THE following pages were written in the darkest hour of the War for the Union. Unable to take an active part in the contest, and unwilling not to put my convictions upon record, I gave them expression in these pages. They have met, I am told, a general want, and I gladly offer them anew in this Centennial Edition.

To make them more acceptable in a class-room, if they should find their way there, I have added to them an Analytical Table of Contents.

G. W. G.

WIND MILL COTTAGE,

EAST GREENWICH, R. I.

April 1, 1876

PREFACE.

THE

HE following Lectures were written for the Lowell Institute of Boston in 1862, and read before it in the January and February of 1863. A part of them was also read before the Cooper Institute of New York in March and April of the same year. Relating to a past of great present value, they have already, I am told, done some good; and I publish them in the hope that, in a more accessible form, they may do still more. No nation can neglect the study of its own history without exposing itself to the danger and disgrace of repeating past errors. No statesman can confine his attention to the present, without losing sight of the principles from which the present grew, and thus becoming a groper in the dark, instead of a trustworthy guide.

It is impossible to read our history without seeing that we, like all other historical nations, have been controlled by general laws. It is a universal law that every principle works out its own development; and hence, as an inevitable corollary, if you accept the principle, you must sooner or later accept its consequences. Our Puritan forefathers claimed freedom of judgment for themselves, and founded their Colonies that they might have a home of their own to exercise it in. But

they failed to see that what was true for one was true for all; and the dark pages of their history are the pages which record their fruitless struggle with the fundamental principle of their own institutions.

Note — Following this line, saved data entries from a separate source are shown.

def State.step2 (s : State) : State := State.evict 24 s.takeLimit

/-! ### Step 3 (R72) -/

/-- A channel gains a slot (R70, R72). -/
def State.openGate (p : Pod) (s : State) : State :=
  ((s.setGateState p .opened 0).dequeueGate p).gateEvent p (s.gate p).state .opened .grant

/-- The highest priority present in a queue. -/
def State.topPriority (s : State) (q : List Pod) : Nat := q.foldl (fun m p => max m (s.gate p).priority) 0

/-- R72: among the entries of the highest priority present, the one nearest the front. -/
def State.grantee (s : State) : Option Pod :=
  s.automixer.waitQueue.find? fun p => (s.gate p).priority == s.topPriority s.automixer.waitQueue

/-- Slots are granted while one is free and a channel waits; the answer holds the channels granted. -/
def State.grant : Nat → State → State × List Pod
  | 0, s => (s, [])
  | fuel + 1, s =>
    if s.automixer.limit ≤ s.holders.length then (s, [])
    else match s.grantee with
      | none => (s, [])
      | some p =>
        let r := State.grant fuel (s.openGate p)
        (r.1, p :: r.2)

def State.step3 (s : State) : State × List Pod := State.grant 24 s

/-! ### Step 4 (R70) -/

/-- R70: the requester waits. -/
def State.enterWait (p : Pod) (s : State) : State :=
  ({ s.setGateState p .waiting 0 with automixer :=
      { (s.setGateState p .waiting 0).automixer with waitQueue := s.automixer.waitQueue ++ [p] } }).gateEvent p
    (s.gate p).state .waiting .wait

/-- R70: one request; true if it gained a slot. -/
def State.request (p : Pod) (s : State) : State × Bool :=
  if s.holders.length < s.automixer.limit then (s.openGate p, true)
  else match s.victim with
    | none => (s.enterWait p, false)
    | some v =>
      if (s.gate v).priority < (s.gate p).priority then ((s.releaseGate v .preempted).openGate p, true)
      else (s.enterWait p, false)

/-- The requests one at a time; the answer holds the channels that gained a slot. -/
def State.requests : List Pod → State → State × List Pod
  | [], s => (s, [])
  | p :: rest, s =>
    let one := s.request p
    let r := State.requests rest one.1
    (r.1, if one.2 then p :: r.2 else r.2)

/-- Step 4: the requests collected from channels still PENDING, in the order of R70. -/
def State.step4 (s : State) : State × List Pod :=
  let due := sortPods s.requestBefore (s.automixer.collected.filter fun p => decide ((s.gate p).state = .pending))
  State.requests due { s with automixer := { s.automixer with collected := [] } }

/-! ### The boundary -/

/-- R78: the target of a channel whose state is no longer the one it had in `before`. -/
def State.retargetChanged (p : Pod) (s before : State) : State :=
  if (before.gate p).state ≠ (s.gate p).state then s.retargetGate p else s

/-- R64, R79: after the four steps, the gate ramp targets of the channels whose state changed, and, where the
off-attenuation changed, of every channel that rests at it. -/
def State.retargetAfter (s before : State) : State :=
  allPods.foldl
    (fun t p =>
      if (before.gate p).state ≠ (s.gate p).state ∨
          (before.automixer.params.offAttenuation ≠ s.automixer.params.offAttenuation ∧ ¬ (s.gate p).state.live) then
        t.retargetGate p
      else t) s

/-- R64: the automixer's work at a boundary, and the slot grants it hands the players (R80). -/
def State.automix (s : State) : State × List Pod :=
  let s3 := s.takeAutomixParams.step1.step2.step3
  let s4 := s3.1.step4
  (s4.1.retargetAfter s, s3.2 ++ s4.2)

/-! ### The events of a boundary as commands (log entry 8) -/

/-- The judgement of one channel, where it leaves the mark given, with what the mark calls for, and the target of a
channel whose state has changed. -/
def State.judgedWith (m : GateMark) (after : State → State) (p : Pod) (s : State) : State :=
  if (s.judgeGate p).2 = m then
    (after { s with automixer :=
      { s.automixer with gates := Vec.put s.automixer.gates p (s.judgeGate p).1 } }).retargetChanged p s
  else s
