-- ==== Sys2Proof/Certificates/Slice0/Obligations.lean ====
section
/-! DEFINITION. The statements for the provers. A report is posted with State.post and State.postAlways, whose effect
MessagesAreQueuedAndSent states; a request that is taken leaves State.answered, the state with its answer queued. That the
length and the sum of a receiver in HUNT are 0, that bits 7 to 1 of a report's flags byte are 0, and that a set is sent with 0
beyond its members, are the model's choices wherever a statement says them (log entries 26 and 27). -/

section

open Sys2Proof Sys2Proof.Machine

/-! ### The queue of commands, resets and what reset leaves -/

/-- The model's queue (log entry 2): a step takes the command at the front and executes it on the rest; on an empty queue
the part idles. -/
def Obligations.StepTakesTheFrontCommand : Prop :=
  (∀ (c : Instr) (s : State), step { s with pending := c :: s.pending } = exec c s) ∧
  ∀ s : State, s.pending = [] → step s = .next s

/-- No command stops the part, and none touches the commands that wait (log entry 2). -/
def Obligations.EveryCommandCompletes : Prop :=
  ∀ (c : Instr) (s : State), ∃ t : State, exec c s = .next t ∧ t.pending = s.pending

/-- R26, R48, R61, R85, R112, R129, R143, R156, R175, R187, R188, R200: the values that the spec gives for reset, at the
end of a power-on reset, when START_UP alone is queued (log entry 1). That the length and the sum of the receiver are 0, and
bits 7 to 1 of START_UP's flags byte, are the model's choices (log entries 26 and 27). -/
def Obligations.ResetValues : Prop :=
  let s := State.reset
  (∀ p : Pod, (s.ramps.gate[p]).restsAt 0 ∧ (s.ramps.localMute[p]).restsAt 0 ∧ (s.ramps.privacy[p]).restsAt 32768 ∧
    (s.ramps.duck[p]).restsAt 32768) ∧
  (∀ k : Trunk, (s.ramps.trunkMute[k]).restsAt 32768) ∧ (∀ n : Player, (s.ramps.player[n]).restsAt 0) ∧
  s.ramps.master.restsAt 0 ∧
  (∀ p : Pod,
    let l := s.links[p]
    l.state = .off ∧ l.expected = 0 ∧ l.goodCount = 0 ∧ l.silenceRun = 0 ∧ l.arrivalSeen = false ∧ l.settleCounter = 0 ∧
    l.coastRun = 0 ∧ l.restartRun = 0 ∧ l.lastRestart = 0 ∧ l.fifo = [] ∧ l.lastTaken.samples = silentFrame ∧
    l.lastTaken.talk = false ∧ l.lastTaken.all = false ∧ l.firstTake = false ∧ l.badFrames = 0 ∧ l.slips = 0 ∧
    l.feedSequence = 0) ∧
  s.linkParams = { lockCount := 16, settleFrames := 200, unlockCount := 50, window := 2 } ∧
  (∀ c : Channel, (s.detectors[c]).frameLevel = none ∧ (s.detectors[c]).smoothed = -120 ∧ (s.detectors[c]).noiseFloor = 0 ∧
    (s.detectors[c]).riseCounter = 0 ∧ (s.detectors[c]).peak = 0) ∧
  (∀ o : Output, (s.outputMeters[o]).peak = 0 ∧ (s.outputMeters[o]).clip = false) ∧
  (∀ p : Pod, s.gate p = { mode := .auto, priority := 0, state := .closed, count := 0 }) ∧
  s.automixer.waitQueue = [] ∧ s.automixer.limit = 4 ∧ s.automixer.pendingLimit = none ∧
  s.automixer.params = { margin := 20, gateFloor := -90, openCount := 3, holdFrames := 200, attack := 2, release := 50,
                         offAttenuation := -30, lastMicHold := true } ∧
  (∀ p : Pod, s.mutes.reasons[p] = { key := false, host := false, chair := false, fault := true } ∧
    s.mutes.keyMode[p] = .toggle ∧ s.mutes.talkKey[p] = { pressed := false, guardAge := 100 } ∧
    s.mutes.allKey[p] = { pressed := false, guardAge := 100 } ∧ s.mutes.led[p] = .off) ∧
  (∀ k : Trunk, s.mutes.trunkHost[k] = false) ∧ s.mutes.privacy = false ∧ s.mutes.chairMute = false ∧
  s.mutes.talkList = [] ∧ s.mutes.keyGuard = 30 ∧ s.mutes.rampLength = 8 ∧
  (∀ p : Pod, s.alc.records[p] = { gain := 0, held := false, qualifying := 0, levelSum := 0, agreementRun := 0,
                                   lastSign := none, history := [] }) ∧
  s.alc.position = 0 ∧
  s.alc.params = { enable := true, target := -40, interval := 16, shift := 1, slew := 2, jumpLimit := 30,
                   autoJump := true, postCount := 3, toggleFilter := true } ∧
  (∀ p : Pod, s.router.feeds.zone[p] = 0 ∧ s.router.feeds.podFader[p] = 0 ∧ s.router.feeds.volume[p] = 0 ∧
    s.router.duckActive[p] = false) ∧
  (∀ k : Trunk, s.router.feeds.trunkFader[k] = 0 ∧ s.router.feeds.sendGain[k] = 0) ∧ s.router.duckDepth = -12 ∧
  s.router.feeds.record[0] = { room := true, far := true, prompt := true, gain := 0 } ∧
  s.router.feeds.record[1] = { room := true, far := false, prompt := false, gain := 0 } ∧
  (∀ c : ClipId, s.store.clips[c] =
    { state := .empty, declared := 0, loaded := 0, pages := [], references := 0, faultPage := none }) ∧
  s.store.free = List.finRange 512 ∧ s.store.loading = none ∧ (∀ g : PageNumber, s.store.failed[g] = false) ∧
  (∀ n : Player,
    let r := s.player n
    r.state = .idle ∧ r.cue = [] ∧ r.routing = { pod := false, trunk := false, record := false } ∧
    r.haltOnError = false ∧ r.stopOnSpeech = false ∧ r.current = 0 ∧ r.played = 0 ∧ r.nextOffset = 0 ∧
    r.advancing = false ∧ r.abortReason = none) ∧
  s.session.mixer = .stopped ∧ s.session.lastReason = .power ∧ s.session.pinLatch = false ∧
  (∀ p : Pod, s.session.roster.pods[p] = false ∧ s.session.roster.chairs[p] = false) ∧
  (∀ k : Trunk, s.session.roster.trunks[k] = false) ∧
  s.control.receiver = { state := .hunt, length := 0, body := [], sum := 0, gapTimer := false } ∧
  s.control.queue = [{ isReport := true, type := 0xE0, tag := 0, payload := [0, 0, 0, 0x02, 0x00] }] ∧
  s.control.lost = false ∧ s.control.mask = 0x73

/-- The reset state meets every invariant below. -/
def Obligations.ResetSatisfiesEveryInvariant : Prop :=
  RampsBounded State.reset ∧ QueueBounded State.reset ∧ LinksBounded State.reset ∧ TalkListSound State.reset ∧
  LevelsBounded State.reset ∧ AlcBounded State.reset ∧ GatesSound State.reset ∧ FaultSound State.reset ∧
  PagesSound State.reset ∧ ReferencesSound State.reset ∧ MemoryCanonical State.reset ∧ PlayersSound State.reset ∧
  GainsBounded State.reset ∧ StoppedAtZero State.reset

/-- R185, R187, R188: a power-on or pin reset brings every block to its reset state and holds the part; its end queues
START_UP with the reason, no clip kept and 512 free pages. The values of the elements for which the spec gives none are
those of State.reset (log entries 1, 4 to 7 and 26), and bits 7 to 1 of START_UP's flags byte are 0 (log entry 27). -/
def Obligations.HardResetsReachTheResetState : Prop :=
  ∀ (held : Bool) (s : State),
    let reason : StartReason := if held then .pin else .power
    let t : State :=
      { State.reset with
        session := { State.reset.session with phase := .inHardReset, pinLatch := held, lastReason := reason }
        control := { State.reset.control with queue := [] }, pending := s.pending }
    let ended : State :=
      { State.reset with
        session := { State.reset.session with lastReason := reason }
        control := { State.reset.control with
          queue := [{ isReport := true, type := 0xE0, tag := 0, payload := [0, if held then 1 else 0, 0, 0x02, 0x00] }] }
        pending := s.pending }
    exec (.powerOn held) s = .next t ∧ (held = true → exec .resetPin s = .next t) ∧ exec .resetEnd t = .next ended

/-- The model's choice (log entry 17): a command that finds the part held in reset changes nothing, but for the commands
that are themselves about resets; and RESET_END outside a reset changes nothing. -/
def Obligations.CommandsInResetDoNothing : Prop :=
  (∀ (c : Instr) (s : State), s.session.phase = .inSoftReset ∨ s.session.phase = .inHardReset →
    (∀ held : Bool, c ≠ .powerOn held) → c ≠ .resetPin → c ≠ .resetEnd → exec c s = .next s) ∧
  ∀ s : State, s.outOfReset → exec .resetEnd s = .next s

/-- R186: a RESET that is taken is answered OK, and from then until the reset takes effect no request is taken and every
byte received is discarded. -/
def Obligations.ResetRequestAwaitsItsAnswer : Prop :=
  (∀ (tag : Byte) (s : State), s.takes →
    exec (.reset tag) s =
      .next { s.answered 0x81 tag [0] with session := { s.session with phase := .awaitingSoft } }) ∧
  (∀ (c : Instr) (s : State), s.session.phase = .awaitingSoft → (encodeRequest c).isSome = true → exec c s = .next s) ∧
  ∀ (b : Byte) (s : State), s.session.phase = .awaitingSoft → exec (.controlByteReceived b) s = .next s

/-- R186, R157, R187: when the answer to RESET has been sent, the SOFT reset takes effect: READY and DAMAGED clips keep
their records but for the reference count, every other clip is EMPTY with its pages free again, and everything else is
at reset; START_UP then gives reason SOFT, the clips kept and the free pages. That every stored check and
every sample slot stands as it was, where R157 speaks of the pages of kept clips alone, is the model's choice (log entry 7),
and so are the values of
State.reset that the spec does not give (log entries 4 to 6 and 26) and bits 7 to 1 of START_UP's flags byte (log entry 27). -/
def Obligations.SoftResetKeepsCompleteClips : Prop :=
  ∀ (tag : Byte) (rest : List Message) (s : State), PagesSound s → s.session.phase = .awaitingSoft →
    s.control.queue = { isReport := false, type := 0x81, tag := tag, payload := [0] } :: rest →
    ∃ t : State, exec .softReset s = .next t ∧ exec .messageSent s = .next t ∧
      t = { State.reset with
            store := t.store, control := { State.reset.control with queue := [] }, pending := s.pending
            session := { State.reset.session with
              phase := .inSoftReset, lastReason := .soft, pinLatch := s.session.pinLatch } } ∧
      t.store.memory = s.store.memory ∧ t.store.checks = s.store.checks ∧ t.store.loading = none ∧
      (∀ c : ClipId, t.store.clips[c] =
        if (s.store.clips[c]).state = .ready ∨ (s.store.clips[c]).state = .damaged then
          { s.store.clips[c] with references := 0 }
        else Clip.blank) ∧
      (∀ g : PageNumber, g ∈ t.store.free ↔ ∀ c : ClipId, g ∉ (t.store.clips[c]).pages) ∧
      (∀ g : PageNumber, (∃ c : ClipId, g ∈ (t.store.clips[c]).pages) → t.store.failed[g] = s.store.failed[g]) ∧
      exec .resetEnd t = .next
        { t with
          session := { t.session with phase := .running, pinLatch := false }
          control := { t.control with
            queue := [{ isReport := true, type := 0xE0, tag := 0,
                        payload := [0, 2, u8 ((s.store.clips.toList.filter fun k =>
                          decide (k.state = .ready ∨ k.state = .damaged)).length)] ++ u16 t.store.free.length }] } }

/-! ### The control link -/

/-- R196, R198, R201: a report whose category is off is dropped; one that passes is queued if fewer than 32 reports are in
the queue, carries the lost flag and clears it, and is otherwise discarded and sets it. Every command but MESSAGE_SENT
and the resets leaves the messages queued in their places and queues others behind them; MESSAGE_SENT removes the first.
The frame on the transmit line is that of the first message, and its bytes from the length on sum to 0 modulo 256. That
bits 7 to 1 of the flags byte are 0 is the model's choice (log entry 27). -/
def Obligations.MessagesAreQueuedAndSent : Prop :=
  (∀ (c : Category) (type : Byte) (fields : List Byte) (s : State),
     (s.control.mask.getLsbD c.bit = false → s.post c type fields = s) ∧
     (s.control.mask.getLsbD c.bit = true → s.post c type fields = s.postAlways type fields) ∧
     (reportCount s.control.queue < 32 → s.postAlways type fields =
       { s with control := { s.control with queue := s.control.queue ++ [s.reportNow type fields], lost := false } }) ∧
     (32 ≤ reportCount s.control.queue →
       s.postAlways type fields = { s with control := { s.control with lost := true } })) ∧
  (∀ (c : Instr) (s : State), (∀ held : Bool, c ≠ .powerOn held) → c ≠ .resetPin → c ≠ .softReset → c ≠ .messageSent →
    ∃ (t : State) (more : List Message), exec c s = .next t ∧ t.control.queue = s.control.queue ++ more) ∧
  ((∀ (m : Message) (rest : List Message) (s : State), s.outOfReset → s.control.queue = m :: rest →
     (s.session.phase = .running ∨ m.isReport = true ∨ m.type ≠ 0x81 ∨ m.payload ≠ [0]) →
     exec .messageSent s = .next { s with control := { s.control with queue := rest } }) ∧
   ∀ s : State, s.outOfReset → s.control.queue = [] → exec .messageSent s = .next s) ∧
  ∀ (m : Message) (rest : List Message) (s : State), s.control.queue = m :: rest → m.payload.length ≤ 240 →
    s.transmitted.take 4 = [0xC3, u8 (m.payload.length + 2), m.type, m.tag] ∧
    (s.transmitted.drop 4).take m.payload.length = m.payload ∧ s.transmitted.length = m.payload.length + 5 ∧
    sumBytes (s.transmitted.drop 1) = 0
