-- ==== Sys2Proof/Laws/State.lean ====
section
/-! SUPPORT. What each update of State leaves as it was: one lemma per field per update. -/

namespace Sys2Proof.Machine

@[simp] theorem State.onGateRamp_inputs (p : Pod) (f : Ramp → Ramp) (s : State) : (s.onGateRamp p f).inputs = s.inputs :=
  rfl
@[simp] theorem State.onGateRamp_inForce (p : Pod) (f : Ramp → Ramp) (s : State) : (s.onGateRamp p f).inForce = s.inForce :=
  rfl
@[simp] theorem State.onGateRamp_outputs (p : Pod) (f : Ramp → Ramp) (s : State) : (s.onGateRamp p f).outputs = s.outputs :=
  rfl
@[simp] theorem State.onGateRamp_links (p : Pod) (f : Ramp → Ramp) (s : State) : (s.onGateRamp p f).links = s.links :=
  rfl
@[simp] theorem State.onGateRamp_linkParams (p : Pod) (f : Ramp → Ramp) (s : State) : (s.onGateRamp p f).linkParams = s.linkParams :=
  rfl
@[simp] theorem State.onGateRamp_feedFrames (p : Pod) (f : Ramp → Ramp) (s : State) : (s.onGateRamp p f).feedFrames = s.feedFrames :=
  rfl
@[simp] theorem State.onGateRamp_detectors (p : Pod) (f : Ramp → Ramp) (s : State) : (s.onGateRamp p f).detectors = s.detectors :=
  rfl
@[simp] theorem State.onGateRamp_outputMeters (p : Pod) (f : Ramp → Ramp) (s : State) : (s.onGateRamp p f).outputMeters = s.outputMeters :=
  rfl
@[simp] theorem State.onGateRamp_automixer (p : Pod) (f : Ramp → Ramp) (s : State) : (s.onGateRamp p f).automixer = s.automixer :=
  rfl
@[simp] theorem State.onGateRamp_mutes (p : Pod) (f : Ramp → Ramp) (s : State) : (s.onGateRamp p f).mutes = s.mutes :=
  rfl
@[simp] theorem State.onGateRamp_alc (p : Pod) (f : Ramp → Ramp) (s : State) : (s.onGateRamp p f).alc = s.alc := rfl
@[simp] theorem State.onGateRamp_router (p : Pod) (f : Ramp → Ramp) (s : State) : (s.onGateRamp p f).router = s.router :=
  rfl
@[simp] theorem State.onGateRamp_store (p : Pod) (f : Ramp → Ramp) (s : State) : (s.onGateRamp p f).store = s.store :=
  rfl
@[simp] theorem State.onGateRamp_players (p : Pod) (f : Ramp → Ramp) (s : State) : (s.onGateRamp p f).players = s.players :=
  rfl
@[simp] theorem State.onGateRamp_session (p : Pod) (f : Ramp → Ramp) (s : State) : (s.onGateRamp p f).session = s.session :=
  rfl
@[simp] theorem State.onGateRamp_control (p : Pod) (f : Ramp → Ramp) (s : State) : (s.onGateRamp p f).control = s.control :=
  rfl
@[simp] theorem State.onGateRamp_pending (p : Pod) (f : Ramp → Ramp) (s : State) : (s.onGateRamp p f).pending = s.pending :=
  rfl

It is a principle of English law, that the King cannot take the subject's money without the subject's consent. Denying this principle, England attempted to tax the Colonies through the Imperial Parliament instead of the Colonial Assemblies, and lost them. Appealing to this principle, the Colonists claimed the right to dispose freely of the fruits of their own labors, and established their claim by the War of Independence. But they failed to see that, if the principle was true, it was true as a law of universal humanity, and therefore must sooner or later demand and obtain universal application. And this failure to accept all the consequences of the accepted principle left the bitter and bloody war — bella plus quam civilia through which we are now passing as a part of their legacy to their children. Will not history say that wise statesmanship should have foreseen this as a logical sequence, and consistent Christianity should recognize it as the act of that divine justice which could not have imposed the obligation of personal responsibility without according the right of personal freedom?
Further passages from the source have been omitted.